Member of the Mississippi State Senate from the 12th district
- In office January 1918 – January 1920
- Preceded by: G. Edward Williams

Member of the Mississippi House of Representatives from the Warren County district
- In office January 1920 – January 1924
- In office January 1896 – February 25, 1901

Personal details
- Born: September 10, 1856 Carroll County, Mississippi, U.S.
- Died: July 8, 1926 (aged 69) Memphis, Tennessee, U.S.
- Party: Democratic

= George Anderson (Mississippi politician) =

American politician

George Anderson (September 10, 1856 – July 8, 1926) was an American politician. He served in both houses of the Mississippi Legislature in the late 19th and early 20th centuries.

== Early life ==
He was born on September 10, 1856, in Carroll County, Mississippi. He attended the country schools of Holmes and Carroll Counties.
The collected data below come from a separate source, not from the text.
-- ==== Sys2Proof/Laws/PerInstr.lean ====
section
/-! SUPPORT. What holds of every command as syntax, one lemma per constructor: the word of a command fits the row of
the opcode map with its mnemonic (spec/30_encoding.md R74). -/

namespace Sys2Proof.Laws.EncodedWordFitsItsRow

/-- The word of the command fits the row of its mnemonic (R74), whatever its fields are, `LANE` = 3 included. -/
def Statement (i : Instr) : Prop := ∃ r ∈ opcodeMap, r.mnemonic = i.mnemonic ∧ encode i &&& r.mask = r.pattern

theorem rsClear : Statement (.rsClear) := by
  refine ⟨⟨"RS_CLEAR", 0x10000000, 0xFFFFFFFF⟩, by simp [opcodeMap], rfl, ?_⟩
  decide

theorem rsUpdate (lane : BitVec 2) (data8 : Byte) : Statement (.rsUpdate lane data8) := by
  refine ⟨⟨"RS_UPDATE", 0x20000000, 0xFFFFFC00⟩, by simp [opcodeMap], rfl, ?_⟩
  apply BitVec.eq_of_getLsbD_eq
  intro k hk
  interval_cases k <;> simp [encode]

theorem rsRead (lane : BitVec 2) (pos : BitVec 5) : Statement (.rsRead lane pos) := by
  refine ⟨⟨"RS_READ", 0x30000000, 0xFFFFFCE0⟩, by simp [opcodeMap], rfl, ?_⟩
  apply BitVec.eq_of_getLsbD_eq
  intro k hk
  interval_cases k <;> simp [encode]

theorem encByte (data8 : Byte) : Statement (.encByte data8) := by
  refine ⟨⟨"ENC_BYTE", 0x40000000, 0xFFFFFF00⟩, by simp [opcodeMap], rfl, ?_⟩
  apply BitVec.eq_of_getLsbD_eq
  intro k hk
  interval_cases k <;> simp [encode]

theorem encSync : Statement (.encSync) := by
  refine ⟨⟨"ENC_SYNC", 0x50000000, 0xFFFFFFFF⟩, by simp [opcodeMap], rfl, ?_⟩
  decide

theorem putSym (b : Bool) (idx : Index) (sym : Symbol) : Statement (.putSym b idx sym) := by
  refine ⟨⟨"PUT_SYM", 0x60000000, 0xF4000000⟩, by simp [opcodeMap], rfl, ?_⟩
  apply BitVec.eq_of_getLsbD_eq
  intro k hk
  interval_cases k <;> simp [encode]

theorem getSym (b : Bool) (idx : Index) : Statement (.getSym b idx) := by
  refine ⟨⟨"GET_SYM", 0x70000000, 0xF40003FF⟩, by simp [opcodeMap], rfl, ?_⟩
  apply BitVec.eq_of_getLsbD_eq
  intro k hk
  interval_cases k <;> simp [encode]

theorem frameBegin (b ls : Bool) : Statement (.frameBegin b ls) := by
  refine ⟨⟨"FRAME_BEGIN", 0x80000000, 0xF3FFFFFF⟩, by simp [opcodeMap], rfl, ?_⟩
  apply BitVec.eq_of_getLsbD_eq
  intro k hk
  interval_cases k <;> simp [encode]

theorem frameData (data8 : Byte) : Statement (.frameData data8) := by
  refine ⟨⟨"FRAME_DATA", 0x90000000, 0xFFFFFF00⟩, by simp [opcodeMap], rfl, ?_⟩
  apply BitVec.eq_of_getLsbD_eq
  intro k hk
  interval_cases k <;> simp [encode]

theorem frameEnd (last : Bool) : Statement (.frameEnd last) := by
  refine ⟨⟨"FRAME_END", 0xA0000000, 0xFBFFFFFF⟩, by simp [opcodeMap], rfl, ?_⟩
  apply BitVec.eq_of_getLsbD_eq
  intro k hk
  interval_cases k <;> simp [encode]

theorem rdStatus (sel : BitVec 2) : Statement (.rdStatus sel) := by
  refine ⟨⟨"RD_STATUS", 0xB0000000, 0xFFFFFFFC⟩, by simp [opcodeMap], rfl, ?_⟩
  apply BitVec.eq_of_getLsbD_eq
  intro k hk
  interval_cases k <;> simp [encode]

end Sys2Proof.Laws.EncodedWordFitsItsRow
end

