theorem SequencingInvariant.frameData {s : State} (h : SequencingInvariant s) (d : Byte)
    (phase : s.phase = .inFrame) (fits : s.sidx.toNat < 3 * s.params.bufWords) :
    SequencingInvariant (effectOf (.frameData d) s) := by
  have hle := h.bytes_le_symbols
  have hsync := h.leading_sync phase
  have hsidx : (effectOf (.frameData d) s).sidx.toNat = s.sidx.toNat + 1 := toNat_succ_of_fits fits
  have hbidx : (effectOf (.frameData d) s).bidx.toNat = s.bidx.toNat + 1 := toNat_succ_of_fits (s := s) (i := s.bidx) (by omega)
  have hword : wordOfIndex s.sidx.toNat < s.params.bufWords := Nat.div_lt_of_lt_mul fits
  exact h.effectOf_of (by omega) (by omega) (fun _ => by omega) (Memory.wf_write h.memory_wf s.curbuf hword _)

theorem endFrame_sidx_toNat {last : Bool} {s : State} (fits : s.sidx.toNat + 100 + last.toNat ≤ 3 * s.params.bufWords) :
    (endFrame last s).sidx.toNat = s.sidx.toNat + 100 + last.toNat := by
  obtain ⟨-, -, hsidx⟩ := endFrame_registers last s
  have := s.params.bufWords_le
  rw [hsidx]
  cases last <;> simp at fits ⊢ <;> omega

theorem SequencingInvariant.frameEnd {s : State} (h : SequencingInvariant s) (last : Bool)
    (fits : s.sidx.toNat + 100 + last.toNat ≤ 3 * s.params.bufWords) :
    SequencingInvariant (effectOf (.frameEnd last) s) := by
  have hle := h.bytes_le_symbols
  have hsidx := endFrame_sidx_toNat fits
  have hwf := endFrame_wf last s h.memory_wf fits
  have hbidx : (endFrame last s).bidx.toNat ≤ s.bidx.toNat + 4 := by
    rw [(endFrame_registers last s).2.1]; simp; omega
  have hphase : (endFrame last s).phase = .idle := rfl
  have hrest := h.effectOf_of (i := .frameEnd last)
  simp only [effectOf] at hrest ⊢
  generalize endFrame last s = t at *
  exact hrest (by simp; omega) (by simp; omega) (by simp [hphase]) hwf

/-- An accepted command keeps the invariants: those that move no index, no phase and no word, PUT_SYM at an index that
fits, and the three of the frame. -/
theorem SequencingInvariant.effectOf {i : Instr} {s : State} (h : SequencingInvariant s)
    (accepted : causeOf i s = none) : SequencingInvariant (effectOf i s) := by
  obtain ⟨-, allowed, fits⟩ := (causeOf_eq_none_iff i s).1 accepted
  cases i with
  | putSym b idx sym =>
    have hword : wordOfIndex idx.toNat < s.params.bufWords := Nat.div_lt_of_lt_mul (lt_of_overCapacity_putSym fits)
    exact h.effectOf_of h.bytes_le_symbols h.symbols_fit h.leading_sync (Memory.wf_write h.memory_wf b hword _)
  | frameBegin b ls => exact h.frameBegin b ls
  | frameData d => exact h.frameData d (by simpa [allowedIn] using allowed) (lt_of_overCapacity_frameData fits)
  | frameEnd last => exact h.frameEnd last (le_of_overCapacity_frameEnd fits)
  | _ => exact h.with_others _ _ _ _ _ _ _ _

/-- Settles O48 (R36 (a) to (d)): the fault, the restart, the ports alone, and the effect of an accepted command. -/
theorem everyStepKeepsTheSequencingInvariant : Obligations.EveryStepKeepsTheSequencingInvariant := by
  intro s t h hstep
  have hports (ins : List Input) : SequencingInvariant { s with inputs := ins } := h.with_others _ _ _ _ ins _ _ _
  cases step_outcome hstep with
  | quiet ins o n => exact h.with_others _ _ _ _ ins o _ n
  | faulted c w ins _ _ isCause => exact (hports ins).raiseFault isCause w
  | restarted ins => exact (sequencingInvariant_resetWith s.params (s.session + 1)).with_others _ _ _ _ ins _ _ s.draws
  | executed i ins _ _ accepted => exact (hports ins).effectOf accepted

/-! ### The content of the frame in progress -/

/-- The content of a frame does not speak of the phase, the fault registers, the ports and the count of racy reads. -/
theorem FrameContent.with_others {s : State} {ls rd0 : Bool} {data : List Byte} (h : FrameContent s ls rd0 data)
    (phase : Phase) (fault : Bool) (cause : Cause) (fcmd : Word) (ins : List Input) (o : Output) (n : Nat) :
    FrameContent { s with
      phase := phase, fault := fault, cause := cause, fcmd := fcmd, inputs := ins, out := o, draws := n }
      ls rd0 data := by
  obtain ⟨hbytes, hsymbols, hfits, hcrc, hparity, hdisparity, hwords⟩ := h
  exact ⟨hbytes, hsymbols, hfits, hcrc, hparity, hdisparity, hwords⟩
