-- ==== Sys2Proof/Machine/Flags.lean ====
section
/-!
DEFINITION. The one-bit conditions of the block (10_state.md R30) and the 2-bit status at the ports (R24). There is no
flags register: each condition is a function of state or of the byte in hand. The continuation flag of a byte in hand is
`contFlag` (Decode.lean).
-/

namespace Sys2Proof.Machine

/-! ### The encoder's `last` predicate -/

/-- `last_U(nxt)`: "last byte iff the shifted value is exactly zero" (41_encode.md R132). -/
def lastU {w : Nat} (nxt : BitVec w) : Bool := nxt == 0#w

/-- `last_S(nxt, low)` (41_encode.md R133): the bits above the byte are the sign extension of its own bit 6. -/
def lastS {w : Nat} (nxt : BitVec w) (low : Payload) : Bool :=
  (nxt == 0#w && !low.getLsbD 6) || (nxt == BitVec.allOnes w && low.getLsbD 6)

/-- `last(x)` for the value `x` before the shift (41_encode.md R131). -/
def isLast {w : Nat} (signed : Bool) (x : BitVec w) : Bool :=
  if signed then lastS (rsh signed x 7) (low7 signed x) else lastU (rsh signed x 7)

/-! ### The decoder's conditions -/

/-- `at_boundary = (d_off == MAX_SHIFT)` (10_state.md R30, 40_numeric_primitives.md R121 (d)). -/
def atBoundary (w off : Nat) : Bool := off == maxShift w

/-- `legal_last(p, acc)`, unsigned (42_decode.md R167): the payload does not exceed `MAX_LAST_BYTE`. -/
def legalLastU (w : Nat) (p : Payload) : Bool := decide (p.toNat ≤ maxLastByte w)

/-- `legal_last(p, acc)`, signed: payload bits 6 down to `K-1` all equal (42_decode.md R171); with `K = 0` the payload is
pure extension of the sign already written (R172). -/
def legalLastS {w : Nat} (p : Payload) (acc : BitVec w) : Bool :=
  let k := boundaryBits w
  if k = 0 then (p == 0#7 && !acc.msb) || (p == BitVec.allOnes 7 && acc.msb)
  else
    let top := p.extractLsb' (k - 1) (8 - k)
    top == 0#(8 - k) || top == BitVec.allOnes (8 - k)

/-- `legal_last(p, acc)` of the instance (42_decode.md R161). -/
def legalLast {w : Nat} (signed : Bool) (p : Payload) (acc : BitVec w) : Bool :=
  if signed then legalLastS p acc else legalLastU w p

/-- The condition of the sign fill after a final byte before the boundary (42_decode.md R170). -/
def needsSignFill (w : Nat) (signed : Bool) (p : Payload) (off : Nat) : Bool :=
  signed && p.getLsbD 6 && decide (off + 7 < w)

/-! ### The status code at the ports -/

/-- The 2-bit code of a status (10_state.md R24). -/
def statusCode : Status → BitVec 2
  | .ok => 0b00#2
  | .ioError => 0b01#2
  | .invalidData => 0b10#2

end Sys2Proof.Machine
end

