-- ==== Sys2Proof/Safety.lean ====
section
/-!
DEFINITION. What counts as a safe run, in the terms the claims use: the invariant of 10_state.md R37 (with what it needs to be
kept by every step), runs of several edges, and what an agenda says to one unit.
-/

namespace Sys2Proof.Machine

/-! ### The invariant of 10_state.md R37 -/

/-- Unit `ENC`: its status is never `ST_INVALID_DATA` (10_state.md R24), nor is a result it gave (41_encode.md R136); the
count stays within `N_ENC_MAX`, and in `E_EMIT` leaves room for the bytes still to come, so `e_cnt < N_ENC_MAX` there; in
`E_DONE` with `ST_OK` it is at least 1 (R37). -/
abbrev EncInv {w : Nat} (signed : Bool) (b : Block w) : Prop :=
  b.enc.status ≠ .invalidData ∧
  (∀ r ∈ b.encResults, r ≠ .invalidData) ∧
  b.enc.cnt.toNat ≤ nEncMax w ∧
  (b.enc.state = .emit → b.enc.cnt.toNat + (enc signed b.enc.val).length ≤ nEncMax w) ∧
  (b.enc.state = .done → b.enc.status = .ok → 1 ≤ b.enc.cnt.toNat)

/-- The bytes of the decode in flight: the last `d_off / 7` bytes taken from the source (10_state.md R23). -/
def inFlight {w : Nat} (b : Block w) : List Byte := b.taken.drop (b.taken.length - b.dec.off.toNat / 7)

/-- Unit `DEC`: the offset is a multiple of 7 up to `MAX_SHIFT` (10_state.md R29), and in `D_RECV` the accumulator has no
bit at or above it, `d_off / 7` bytes have been taken for this operation, every one with its flag set, and the accumulator is
what they read as (R37; R85). -/
abbrev DecInv {w : Nat} (b : Block w) : Prop :=
  b.dec.off.toNat % 7 = 0 ∧
  b.dec.off.toNat ≤ maxShift w ∧
  (b.dec.state = .recv →
    b.dec.acc.toNat < 2 ^ b.dec.off.toNat ∧
    b.dec.off.toNat / 7 ≤ b.taken.length ∧
    (∀ x ∈ inFlight b, contFlag x = true) ∧
    b.dec.acc.toNat = unsignedReading (inFlight b))

/-- The invariant of the machine: a supported instance, and both units' parts. -/
abbrev State.Inv (s : State) : Prop :=
  supportedWidth s.width = true ∧ EncInv s.signed s.block ∧ DecInv s.block

/-! ### Runs -/

/-- `n` edges one after another, stopping at the first that does not answer a next state. -/
def run : Nat → State → Host.Outcome State Fault Refusal
  | 0, s => .next s
  | n + 1, s => andThen (step s) (run n)

/-- No operation is in flight (70 R263). -/
abbrev State.Quiescent (s : State) : Prop :=
  s.block.enc.state = .idle ∧ s.block.dec.state = .recv ∧ s.block.dec.off = 0#8

/-- The decoder is about to begin an operation (42_decode.md R178): in every register that is read it is in its reset
state (R179). -/
abbrev DecFresh {w : Nat} (b : Block w) : Prop :=
  b.dec.state = .recv ∧ b.dec.acc = 0#w ∧ b.dec.off = 0#8

/-- What the source answers over these edges, while the decoder asks: one answer at each edge with `dec_src_valid = 1`
(20_memory.md R53, R56). -/
def sourceAnswers {w : Nat} (edges : List (PortIn w)) : List SrcAnswer :=
  (edges.filter (·.decSrcValid)).map (fun p => if p.decSrcErr then .fail else .byte p.decSrcByte)

/-- How many times over these edges the sink is ready (20_memory.md R54, R56). -/
def sinkReadyEdges {w : Nat} (edges : List (PortIn w)) : Nat := edges.countP (·.encSnkReady)

/-- The status a result is reported by (10_state.md R24). -/
def statusOf {α : Type} : OpResult α → Status
  | .ok _ => .ok
  | .ioError => .ioError
  | .invalidData => .invalidData

end Sys2Proof.Machine
end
Anderson attended Cumberland University, graduating with a Bachelor of Laws degree in 1875. Anderson then attended Mississippi College from September 1875 to June 1878, graduating with a Bachelor of Science degree. He began practicing law in 1879 in Vaiden, Mississippi, and moved to Vicksburg, Mississippi, in 1885, and continued practicing law there.

== Political career ==
In 1895, Anderson was elected to represent Warren County as a Democrat in the Mississippi House of Representatives, and served in the 1896-1900 term. He was re-elected to the House in 1899 for the 1900-1904 term. Anderson resigned from the House in February 1901 after he was appointed to be the circuit judge for the 9th Judicial District. He held that position until his term ended in 1905. In 1906, Anderson became the City Attorney of Vicksburg, and continued holding this position until after 1920. In February 1917, Anderson (the only candidate) was elected to represent the 12th District (which rotated between Hinds and Warren counties) in the Mississippi State Senate in the 1918 legislative session. In 1919, Anderson was again elected to the House for the 1920-1924 term.

== Personal life ==
Anderson married Mary Moyselle Wells in 1880. After her death, Anderson remarried to Bertha C. Clausman, and they had at least two children together. Anderson died on July 8, 1926, in Memphis, Tennessee.